:: TASK BRIEF ::
When the line containing "The column of" appears in the entries below, begin printing there and stop after the line containing "0 ≤ spriteCol e px && spriteCol e px < 8"; print each of those lines exactly and no other line.

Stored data
/---
-- ==== Sys2Proof/Machine/Background.lean ====
section
/-! DEFINITION. The background and window rasterizers (42_bg_window.md R167..R183), one pixel at a time: no pixel of a pass
depends on another pixel of it (R184; log 16). -/

namespace Sys2Proof.Machine

/-- `bg_on` (42_bg_window.md R167). -/
def bgOn (s : State) : Bool := bgEn s.lcdc && s.params.layerBg

/-- The colour index the background pass writes at column `px` (42_bg_window.md R168..R171): 0 when it is off (R175). -/
def bgIndex (s : State) (px : Nat) : ColourIndex :=
  if bgOn s then
    mapPixel s.vram s.lcdc (mapBase (bgMap s.lcdc)) ((s.scx.toNat + px) % 256) ((s.scy.toNat + s.ly.toNat) % 256)
  else 0

/-- The pixel the background pass writes at column `px` (42_bg_window.md R174, R175). -/
def bgPixel (s : State) (px : Nat) : Pixel := layerPixel s (bgIndex s px)

/-- The window pass runs (42_bg_window.md R176). -/
def windowRuns (s : State) : Bool := winEn s.lcdc && s.winFlag && s.params.layerWin

/-- The window's left edge `WX - 7`, an integer (42_bg_window.md R177). -/
def windowLeft (s : State) : Int := (s.wx.toNat : Int) - 7

/-- Column `px` is a window pixel: `LY >= WY` and `px >= WX - 7` (42_bg_window.md R177). -/
def isWindowPixel (s : State) (px : Nat) : Bool :=
  s.wy.toNat ≤ s.ly.toNat && windowLeft s ≤ px

/-- The colour index of the window at column `px`: column `px - (WX - 7)`, row `win_line` (42_bg_window.md R178, R179). -/
def windowIndex (s : State) (px : Nat) : ColourIndex :=
  mapPixel s.vram s.lcdc (mapBase (winMap s.lcdc)) ((px : Int) - windowLeft s).toNat s.winLine.toNat

/-- The window pass at column `px`, over what the background pass left there (42_bg_window.md R176, R180). -/
def windowOver (s : State) (px : Nat) (under : Pixel) : Pixel :=
  if windowRuns s && isWindowPixel s px then layerPixel s (windowIndex s px) else under

/-- The window pass wrote at least one pixel of the line (42_bg_window.md R181). -/
def windowDrawn (s : State) : Bool :=
  windowRuns s && (List.range Config.lineWidth).any (isWindowPixel s)

end Sys2Proof.Machine
end

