-- ==== Sys2Proof/Machine/Sprites.lean ====
section
/-! DEFINITION. The sprite compositor (43_sprites.md R200..R213), one pixel at a time (log 16). -/

namespace Sys2Proof.Machine

/-- The sprite pass runs (43_sprites.md R200). -/
def spritesRun (s : State) : Bool := objEn s.lcdc && s.params.layerObj

/-- The tile of an element: bit 0 forced to 0 in 8×16 mode (43_sprites.md R202). -/
def spriteTile (lcdc : Byte) (e : SelEntry) : Nat :=
  if objSize lcdc then (e.tile &&& 0xFE).toNat else e.tile.toNat

/-- The row inside the sprite, mirrored under YFLIP, with the height read at render time (43_sprites.md R203, R204). -/
def spriteRow (s : State) (e : SelEntry) : Nat :=
  let h := spriteHeight s.lcdc
  let row := (((s.ly.toNat : Int) - spriteTop e) % (h : Int)).toNat
  if attrYFlip e.attr then h - 1 - row else row

/-- The column of the sprite that lands on screen column `px`: `px = x - 8 + col` (43_sprites.md R205). -/
def spriteCol (e : SelEntry) (px : Nat) : Int := (px : Int) - ((e.x.toNat : Int) - 8)

/-- The sprite has a column at `px` (43_sprites.md R205). -/
def spriteCovers (e : SelEntry) (px : Nat) : Bool :=
  0 ≤ spriteCol e px && spriteCol e px < 8

/-- The sprite's colour index at column `px`: unsigned tile data (43_sprites.md R207), bit mirrored under XFLIP (R206). -/
def spriteIndex (s : State) (e : SelEntry) (px : Nat) : ColourIndex :=
  let col := (spriteCol e px).toNat
  rowPixel s.vram (16 * spriteTile s.lcdc e + 2 * spriteRow s e) (if attrXFlip e.attr then col else 7 - col)

/-- The palette of an element (43_sprites.md R209). -/
def spritePalette (s : State) (e : SelEntry) : Byte := if attrPal e.attr then s.obp1 else s.obp0

/-- The sprite writes at column `px` over a shadow index: it covers it (R205), is not transparent there (R208), and
passes the background-priority test (R210). -/
def spriteWrites (s : State) (e : SelEntry) (px : Nat) (shadowIndex : ColourIndex) : Bool :=
  spriteCovers e px && spriteIndex s e px != 0 && (!attrPrio e.attr || shadowIndex == 0)

/-- One element of the selection drawn at column `px`: the colour only, never the shadow index (43_sprites.md R211). -/
def spriteOver (s : State) (px : Nat) (e : SelEntry) (under : Pixel) : Pixel :=
  if spriteWrites s e px under.ci then
    { under with colour := colourAt s.params.colorTable (shadeOf (spritePalette s e) (spriteIndex s e px)) }
  else under

/-- The sprite pass at column `px`: from the last element of `sel` to the first, so the first is drawn last
(43_sprites.md R201). -/
def spritesOver (s : State) (px : Nat) (under : Pixel) : Pixel :=
  if spritesRun s then s.sel.foldr (spriteOver s px) under else under

end Sys2Proof.Machine
end

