-- ==== Sys2Proof/Laws/Flags.lean ====
section
/-! SUPPORT. What each write of STAT does to each of its fields (10_state.md R23). -/

namespace Sys2Proof.Machine

@[simp] theorem statMode_setModeBits (stat : Byte) (m : Mode) : statMode (setModeBits stat m) = modeCode m := by
  cases m <;> revert stat <;> decide

@[simp] theorem statMode_setLycEq (stat : Byte) (b : Bool) : statMode (setLycEq stat b) = statMode stat := by
  cases b <;> revert stat <;> decide

@[simp] theorem lycEq_setLycEq (stat : Byte) (b : Bool) : lycEq (setLycEq stat b) = b := by
  cases b <;> revert stat <;> decide

/-- Bits 7..3 of STAT are the host's: neither the compare nor the mode bits touch them. -/
theorem getLsbD_setLycEq (stat : Byte) (b : Bool) (i : Nat) (hi : i ≠ 2) :
    (setLycEq stat b).getLsbD i = stat.getLsbD i := by
  by_cases h : i < 8
  · interval_cases i <;> first | exact absurd rfl hi | (cases b <;> revert stat <;> decide)
  · simp [BitVec.getLsbD_of_ge _ _ (Nat.not_lt.1 h)]

theorem getLsbD_setModeBits (stat : Byte) (m : Mode) (i : Nat) (hi : 2 ≤ i) :
    (setModeBits stat m).getLsbD i = stat.getLsbD i := by
  by_cases h : i < 8
  · interval_cases i <;> cases m <;> revert stat <;> decide
  · simp [BitVec.getLsbD_of_ge _ _ (Nat.not_lt.1 h)]

@[simp] theorem lycEq_setModeBits (stat : Byte) (m : Mode) : lycEq (setModeBits stat m) = lycEq stat :=
  getLsbD_setModeBits stat m 2 (by omega)

@[simp] theorem lycInt_setModeBits (stat : Byte) (m : Mode) : lycInt (setModeBits stat m) = lycInt stat :=
  getLsbD_setModeBits stat m 6 (by omega)

@[simp] theorem oamInt_setModeBits (stat : Byte) (m : Mode) : oamInt (setModeBits stat m) = oamInt stat :=
  getLsbD_setModeBits stat m 5 (by omega)

@[simp] theorem vblInt_setModeBits (stat : Byte) (m : Mode) : vblInt (setModeBits stat m) = vblInt stat :=
  getLsbD_setModeBits stat m 4 (by omega)

@[simp] theorem hblInt_setModeBits (stat : Byte) (m : Mode) : hblInt (setModeBits stat m) = hblInt stat :=
  getLsbD_setModeBits stat m 3 (by omega)

@[simp] theorem lycInt_setLycEq (stat : Byte) (b : Bool) : lycInt (setLycEq stat b) = lycInt stat :=
  getLsbD_setLycEq stat b 6 (by omega)

@[simp] theorem oamInt_setLycEq (stat : Byte) (b : Bool) : oamInt (setLycEq stat b) = oamInt stat :=
  getLsbD_setLycEq stat b 5 (by omega)

@[simp] theorem vblInt_setLycEq (stat : Byte) (b : Bool) : vblInt (setLycEq stat b) = vblInt stat :=
  getLsbD_setLycEq stat b 4 (by omega)

@[simp] theorem hblInt_setLycEq (stat : Byte) (b : Bool) : hblInt (setLycEq stat b) = hblInt stat :=
  getLsbD_setLycEq stat b 3 (by omega)

@[simp] theorem statMode_hostWriteStat (stat v : Byte) : statMode (hostWriteStat stat v) = statMode stat := by
  unfold statMode hostWriteStat
  ext i hi
  have h2 : i < 2 := hi
  interval_cases i <;> simp

/-- A host write of STAT takes bits 7..2 from the written byte. -/
theorem getLsbD_hostWriteStat (stat v : Byte) (i : Nat) (hi : 2 ≤ i) :
    (hostWriteStat stat v).getLsbD i = v.getLsbD i := by
  by_cases h : i < 8
  · unfold hostWriteStat
    interval_cases i <;> simp
  · simp [BitVec.getLsbD_of_ge _ _ (Nat.not_lt.1 h)]

theorem modeCode_injective {m n : Mode} (h : modeCode m = modeCode n) : m = n := by
  cases m <;> cases n <;> first | rfl | exact absurd h (by decide)

end Sys2Proof.Machine
end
\---
:: EXERCISE RESPONSE ::
/-- The column of the sprite that lands on screen column `px`: `px = x - 8 + col` (43_sprites.md R205). -/
def spriteCol (e : SelEntry) (px : Nat) : Int := (px : Int) - ((e.x.toNat : Int) - 8)

/-- The sprite has a column at `px` (43_sprites.md R205). -/
def spriteCovers (e : SelEntry) (px : Nat) : Bool :=
  0 ≤ spriteCol e px && spriteCol e px < 8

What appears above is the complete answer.